_Saved entries:_
# # # #
/-- Every command of the opcode table completes in every state: exec answers a next state, whatever the command's operands. What it
leaves is said by the statements on its family. A bus error, a dropped write and a request turned away are effects of their own (R26,
R31, R425). -/
def Obligations.EveryCommandCompletes : Prop :=
   ∀ (c : Instr) (s : State), ∃ t, exec c s = .next t

/-- After reset every register field reads its reset value (R16), but for REF_STATUS.STATE, which reads 1: the synthesiser locks (R47);
every parameter has its default (R18), every core is cleared (R254), no key is latched, and no command waits. What a byte of memory that
nothing has written reads as is the model's choice (log entry 44). -/
def Obligations.ResetState : Prop :=
  (∀ f : Fld, f.key ≠ F.refStatus_STATE.key → State.reset.rd f = f.reset % 2 ^ f.width) ∧ State.reset.rd F.refStatus_STATE = 1 ∧
  (∀ f : Fld, State.reset.lat f = f.reset % 2 ^ f.width ∧ State.reset.snp f = f.reset % 2 ^ f.width) ∧
  (∀ p : Prm, State.reset.prm p = p.default) ∧ (∀ k, k < 13 → State.reset.core k = core0 k) ∧ (∀ a, State.reset.byteAt a = 0) ∧
  State.reset.pending = []

/-- The state after reset has every sparse store in its canonical form: no key twice, none listed with the value that an unlisted key
reads as. The form is the model's own (log entry 44). -/
def Obligations.ResetCanonical : Prop :=
   State.reset.Canonical

/-- Every step keeps every sparse store in its canonical form, whatever the command at the front of the queue: registers, latched
values, parameters, memory, the Vat's contents and the flash. The form is the model's own (log entry 44). -/
def Obligations.StepKeepsCanonical : Prop :=
  ∀ s t : State, s.Canonical → step s = .next t → t.Canonical

/-- The one-time fuses (R456 to R462): only the five commands that blow fuses change them, and then only as a fuse can change. The
serial number, the keys and the life-cycle key stay; the anti-rollback count never falls; a revoked key stays revoked, a disabled unit
key stays disabled; a unit key and a certificate are installed once; the life cycle moves along R461's transitions alone. -/
def Obligations.FusesOnlyBlow : Prop :=
  ∀ (c : Instr) (s t : State), s.cellar.fuses.arb ≤ 128 → exec c s = .next t →
    let f := s.cellar.fuses
    let g := t.cellar.fuses
    ((∀ m, c ≠ .updateActivateCommit m ∧ c ≠ .keygen m ∧ c ≠ .certInstall m ∧ c ≠ .lifecycleTransition m ∧ c ≠ .revokeKey m) → g = f) ∧
    g.serial = f.serial ∧ g.keyHash = f.keyHash ∧ g.lifecycleKey = f.lifecycleKey ∧ f.arb ≤ g.arb ∧ g.arb ≤ 128 ∧
    (∀ k, f.revoked.getD k false = true → g.revoked.getD k false = true) ∧ (f.keyDisabled = true → g.keyDisabled = true) ∧
    (f.unitKey ≠ none → g.unitKey = f.unitKey) ∧ (f.certDigest ≠ none → g.certDigest = f.certDigest) ∧
    (g.lifecycle = f.lifecycle ∨ transition f.lifecycle g.lifecycle ≠ none)

/-! ### The reference raster (R44 to R66) -/

/-- REF_CTL.APPLY makes a new setting wait (R47), and the synthesiser's lock starts the beam at 0.0000.0000 with the setting in the
registers in force (R49, R55). Losing the 25 MHz input puts the reference into holdover, raises REF_LOST and leaves the beam running
where it is; its return ends the holdover and raises REF_OK (R64, R66). Locked or in holdover alike, line and frame starts advance
BEAM_NOW, which the Cellar reads with BEAM_EPOCH (R46, R54, R55). The commands that complete in it: refCtlApply, refSynLock,
refLineStart, refFrameStart, beamNowRead, beamEpochRead, refLost, refRestored. -/
def Obligations.ReferenceSettings : Prop :=
  (∀ s : State, s.Canonical →
    Leads .refCtlApply s (fun t => t.rd F.refCtl_APPLY = 1 ∧ t.rd F.refStatus_RECONFIG_PEND = 1 ∧
      Only [F.refCtl_APPLY, F.refStatus_RECONFIG_PEND] s t) ∧
    (s.rd F.refStatus_STATE = 1 → s.fault.tripHold = false → Leads .refSynLock s fun t =>
      t.rd F.refStatus_STATE = 2 ∧ t.rd F.refStatus_REF_IN_OK = 1 ∧ t.now = 0 ∧ t.rd F.beamEpoch_EPOCH = 0 ∧
      t.ref = { s.ref with setting := s.refRegs } ∧
      t = { s with cells := t.cells, ref := t.ref, casc := { s.casc with fresh := true } } ∧
      WroteOnly [F.refStatus_STATE, F.refStatus_REF_IN_OK, F.beamNow_FRAME, F.beamNow_LINE, F.beamNow_DOT, F.beamEpoch_EPOCH] s t)) ∧
  (∀ (s : State) (mw : List Nat) (dot : Nat), s.Canonical →
    let line := s.rd F.beamNow_LINE
    let runs := (s.rd F.refStatus_STATE = 2 ∨ s.rd F.refStatus_STATE = 3) ∧ s.rd F.pwrStatus_STATE < 3
    (runs → line + 1 < s.ref.setting.lines → Leads .refLineStart s fun t =>
      t.rd F.beamNow_LINE = (line + 1) % 65536 ∧ t.rd F.beamNow_FRAME = s.rd F.beamNow_FRAME) ∧
    (runs → s.ref.setting.lines ≤ line + 1 → Leads (.refFrameStart mw) s fun t =>
      t.rd F.beamNow_LINE = 0 ∧ t.rd F.beamNow_FRAME = (s.rd F.beamNow_FRAME + 1) % 65536) ∧
    (Leads (.beamNowRead .cellar .whole dot) s fun t => t.lastRead = (s.atDot dot).now ∧ t.mem = s.mem) ∧
    (s.ref.shadows = [] → Leads (.beamEpochRead .cellar) s fun t => t.lastRead = s.rd F.beamEpoch_EPOCH ∧ t.cells = s.cells) ∧
    (s.rd F.refStatus_STATE = 2 → s.fault.tripHold = false → Leads .refLost s fun t =>
      t.rd F.refStatus_STATE = 3 ∧ t.rd F.refStatus_REF_IN_OK = 0 ∧ Pends 480 s t ∧ t.now = s.now ∧ t.ref = s.ref) ∧
    (s.rd F.refStatus_STATE = 3 → Leads .refRestored s fun t =>
      t.rd F.refStatus_STATE = 2 ∧ t.rd F.refStatus_REF_IN_OK = 1 ∧ Pends 481 s t ∧ t.now = s.now ∧ t.ref = s.ref))

/-- A line start of the reference moves the beam to the next line of its frame, and a frame start to line 0 of the next frame, where a
setting that waits, its own or one that the master applies at a stamp now reached, comes into force and the wrap of FRAME counts in
BEAM_EPOCH (R6, R46, R47, R55, R516). Neither happens while the beam stands. By one that reaches the registers, a 64-bit read of
BEAM_NOW returns the stamp of the moment; a 32-bit read of the low word returns line and dot and keeps the frame and the epoch for the
same initiator, whose next reads of the high word and of BEAM_EPOCH return them (R54, R55). The read of another is a decode error that
returns all ones (R26, R29). The commands that complete in it: refLineStart, refFrameStart, beamNowRead, beamEpochRead. -/
def Obligations.BeamCounter : Prop :=
  (∀ (s : State) (mw : List Nat), s.Canonical →
    let line := s.rd F.beamNow_LINE
    let frame := s.rd F.beamNow_FRAME
    let own := if s.rd F.refStatus_RECONFIG_PEND = 0 then none else some s.refRegs
    let due := s.casc.geom.elim own fun g => if reached g.2 (stampOf ((frame + 1) % 65536) 0 0) = true then some g.1 else none
    (s.beamRuns = false → Leads .refLineStart s (· = s) ∧ Leads (.refFrameStart mw) s (· = s)) ∧
    (s.beamRuns = true → line + 1 < s.ref.setting.lines → Leads .refLineStart s fun t =>
      t.rd F.beamNow_LINE = (line + 1) % 65536 ∧ t.rd F.beamNow_DOT = 0 ∧ t.rd F.beamNow_FRAME = frame ∧
      t.rd F.beamEpoch_EPOCH = s.rd F.beamEpoch_EPOCH ∧ t.ref = s.ref ∧ t.mem = s.mem ∧ t.vat = s.vat ∧ t.params = s.params) ∧
    (s.beamRuns = true → s.ref.setting.lines ≤ line + 1 → Leads (.refFrameStart mw) s fun t =>
      t.rd F.beamNow_FRAME = (frame + 1) % 65536 ∧ t.rd F.beamNow_LINE = 0 ∧ t.rd F.beamNow_DOT = 0 ∧
      t.rd F.beamEpoch_EPOCH = (if (frame + 1) % 65536 = 0 then min (s.rd F.beamEpoch_EPOCH + 1) (2 ^ F.beamEpoch_EPOCH.width - 1)
        else s.rd F.beamEpoch_EPOCH) ∧
      t.ref.setting = due.getD s.ref.setting ∧
      (due ≠ none → t.rd F.refStatus_RECONFIG_PEND = 0 ∧ t.casc.geom = none ∧ Pends 482 s t) ∧
      t.mem = s.mem ∧ t.params = s.params ∧ t.vat.data = s.vat.data)) ∧
  (∀ (s : State) (who : Initiator) (dot : Nat), s.Canonical →
    let at_ := s.atDot dot
    let tag := initiatorTag who
    let kept (off : Nat) : Option Shadow := s.ref.shadows.find? fun x => x.tag == tag && x.off == off
    let reads (v : Nat) (t : State) : Prop := t.lastRead = v ∧ WroteOnly [F.beamNow_DOT] s t ∧
      t = { s with cells := t.cells, ref := { s.ref with shadows := t.ref.shadows }, lastRead := t.lastRead }
    let refused (t : State) : Prop := t.lastRead = 0xFFFFFFFF ∧ Counted F.hifDecodeErr_COUNT s t ∧ Pends 16 s t
    (reaches who .irs = true → Leads (.beamNowRead who .whole dot) s fun t => reads at_.now t ∧ ⟨tag, beamEpochOff, s.rd F.beamEpoch_EPOCH⟩ ∈ t.ref.shadows) ∧
    (reaches who .irs = true → Leads (.beamNowRead who .low dot) s fun t => reads (at_.now % 2 ^ 32) t ∧
      ⟨tag, beamNowOff, at_.now / 2 ^ 32⟩ ∈ t.ref.shadows ∧ ⟨tag, beamEpochOff, s.rd F.beamEpoch_EPOCH⟩ ∈ t.ref.shadows) ∧
    (reaches who .irs = true → Leads (.beamNowRead who .high dot) s (reads ((kept beamNowOff).elim (at_.now / 2 ^ 32) (·.value)))) ∧
    (reaches who .irs = true → Leads (.beamEpochRead who) s (reads ((kept beamEpochOff).elim (s.rd F.beamEpoch_EPOCH) (·.value)))) ∧
    (reaches who .irs = false → Leads (.beamNowRead who .whole dot) s refused ∧ Leads (.beamNowRead who .low dot) s refused ∧
      Leads (.beamNowRead who .high dot) s refused ∧ Leads (.beamEpochRead who) s refused))

/-! ### The Vat (R71 to R99) -/

/-- An initialisation takes a new odd multiplier and W from its parameter, leaves the RETIRED banks out of the hash, fills the banks in
ON with zeros and voids those in RETENTION; its end makes the Vat READY with the counters of each bank at zero (R73, R76). The commands
that complete in it: vatReinit, vatInitDone. -/
def Obligations.VatInitialises : Prop :=
  ∀ s : State, s.Canonical →
    (s.scanning = false → Leads .vatReinit s fun t =>
      t.rd F.vatStatus_STATE = 1 ∧ t.rd F.vatCtl_INIT = 1 ∧ t.rd F.vatStatus_KEY_ID = (s.rd F.vatStatus_KEY_ID + 1) % 2 ^ F.vatStatus_KEY_ID.width ∧
      t.vat.data = [] ∧ t.vat.poison = [] ∧ t.vat.ka % 2 = 1 ∧ t.vat.groupLog2 = min 6 (s.rd F.vatCtl_GROUP_LOG2) ∧
      (∀ k : Fin 64,
        t.rd (F.vatBankStatus_IN_HASH k.val) = (if s.rd (F.vatBankStatus_HEALTH k.val) = 2 then 0 else 1) ∧
        t.rd (F.vatBankStatus_PWR k.val) = s.rd (F.vatBankStatus_PWR k.val) ∧
        t.rd (F.vatBankStatus_HEALTH k.val) = s.rd (F.vatBankStatus_HEALTH k.val) ∧
        (s.rd (F.vatBankStatus_PWR k.val) = 0 → t.rd (F.vatBankStatus_FILLING k.val) = 1) ∧
        (s.rd (F.vatBankStatus_PWR k.val) = 1 → t.rd (F.vatBankStatus_RET_VOID k.val) = 1)) ∧
      t = { s with cells := t.cells, vat := t.vat, freeCount := s.freeCount + 1 }) ∧
    (s.rd F.vatStatus_STATE = 1 → Leads .vatInitDone s fun t =>
      t.rd F.vatStatus_STATE = 2 ∧ t.rd F.vatCtl_INIT = 0 ∧ t.vat.data = s.vat.data ∧ Pends 448 s t ∧ t.rd F.vatBgtPos_PASSES = 0 ∧
      t.rd F.vatErrLast_VALID = 0 ∧ t.rd F.rindC0Worst_CCLK = 0 ∧
      ∀ k : Fin 64, (s.rd (F.vatBankStatus_PWR k.val) = 0 → t.rd (F.vatBankStatus_FILLING k.val) = 0) ∧ t.rd (F.vatBankErr_CE k.val) = 0 ∧ t.rd (F.vatBankErr_UE k.val) = 0 ∧
        t.rd (F.vatBankErr_PAR k.val) = 0 ∧ t.rd (F.vatBankErr_PARKED k.val) = 0 ∧ t.rd (F.vatBankConflict_COUNT k.val) = 0 ∧
        t.rd (F.vatBankC0max_WAIT k.val) = 0)

/-- An access to a line whose bank serves, by one that reaches it, with no error and no poison: a read returns the bytes of its row, a
write with byte enables replaces the enabled bytes, the set alias ORs and the clear alias clears bits; no other byte of the Vat changes
(R71, R72, R87, R94, R95). One that does not reach the window meets a decode error (R26, R29). The commands that complete in it:
vatAccess, vatSetAliasWrite, vatClearAliasWrite. -/
def Obligations.VatServes : Prop :=
  ∀ (s : State) (who : Initiator) (line : Fin 0x400000) (i : Fin 64) (bytes : List (Option Byte)) (data : List Byte) (wait conflict : Nat)
    (k : Fin 64) (row : Nat), s.Canonical → s.vatLoc (line.val * 64) = some (k.val, row) → s.bankServes k.val = true →
    (∀ w, w < 4 → s.poisoned (eccWord (physAddr k.val row (16 * w))) = false) →
    let byte (u : State) (a : Nat) : Byte := Sparse.get a 0#8 u.vat.data
    let off : Fin 0x10000000 := ⟨line.val * 64 + i.val, by omega⟩
    let puts (new : Nat → Option Byte) (combine : Byte → Byte → Byte) (t : State) : Prop :=
      t.vat.respError = false ∧ t.mem = s.mem ∧ t.vat.poison = s.vat.poison ∧ ∀ a, byte t a =
        (if physAddr k.val row 0 ≤ a ∧ a < physAddr k.val row 64 then
          (new (a - physAddr k.val row 0)).elim (byte s a) (combine (byte s a)) else byte s a)
    let refused (t : State) : Prop := t.vat.respError = true ∧ t.vat.data = s.vat.data ∧ Counted F.hifDecodeErr_COUNT s t ∧ Pends 16 s t
    (reaches who .vat = false → Leads (.vatAccess who line .read .none wait conflict) s refused ∧
      Leads (.vatAccess who line (.write bytes) .none wait conflict) s refused) ∧
    (reaches who .setAlias = false → Leads (.vatSetAliasWrite who off data .none) s refused) ∧
    (reaches who .clearAlias = false → Leads (.vatClearAliasWrite who off data .none) s refused) ∧
    (reaches who .vat = true → Leads (.vatAccess who line .read .none wait conflict) s fun t =>
      t.vat.respError = false ∧ t.vat.respData = (List.range 64).map (fun j => byte s (physAddr k.val row j)) ∧ t.vat.data = s.vat.data) ∧
    (reaches who .vat = true → s.lockedAgainst who (line.val * 64) = false →
      Leads (.vatAccess who line (.write bytes) .none wait conflict) s (puts (fun j => bytes.getD j none) fun _ b => b)) ∧
    (reaches who .setAlias = true → reaches who .clearAlias = true → s.lockedAgainst who off.val = false →
      let new (j : Nat) : Option Byte := if i.val ≤ j then data[j - i.val]? else none
      Leads (.vatSetAliasWrite who off data .none) s (puts new (· ||| ·)) ∧
      Leads (.vatClearAliasWrite who off data .none) s (puts new fun a b => a &&& ~~~b))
# # # #
_Assigned task:_
In the entries above, find the line holding "t.rd F.refStatus_STATE = 3" and the line holding "t.ref = s.ref))"; print both of them and every line between, exactly, and nothing else.

_Answer section:_
      t.rd F.refStatus_STATE = 3 ∧ t.rd F.refStatus_REF_IN_OK = 0 ∧ Pends 480 s t ∧ t.now = s.now ∧ t.ref = s.ref) ∧
    (s.rd F.refStatus_STATE = 3 → Leads .refRestored s fun t =>
      t.rd F.refStatus_STATE = 2 ∧ t.rd F.refStatus_REF_IN_OK = 1 ∧ Pends 481 s t ∧ t.now = s.now ∧ t.ref = s.ref))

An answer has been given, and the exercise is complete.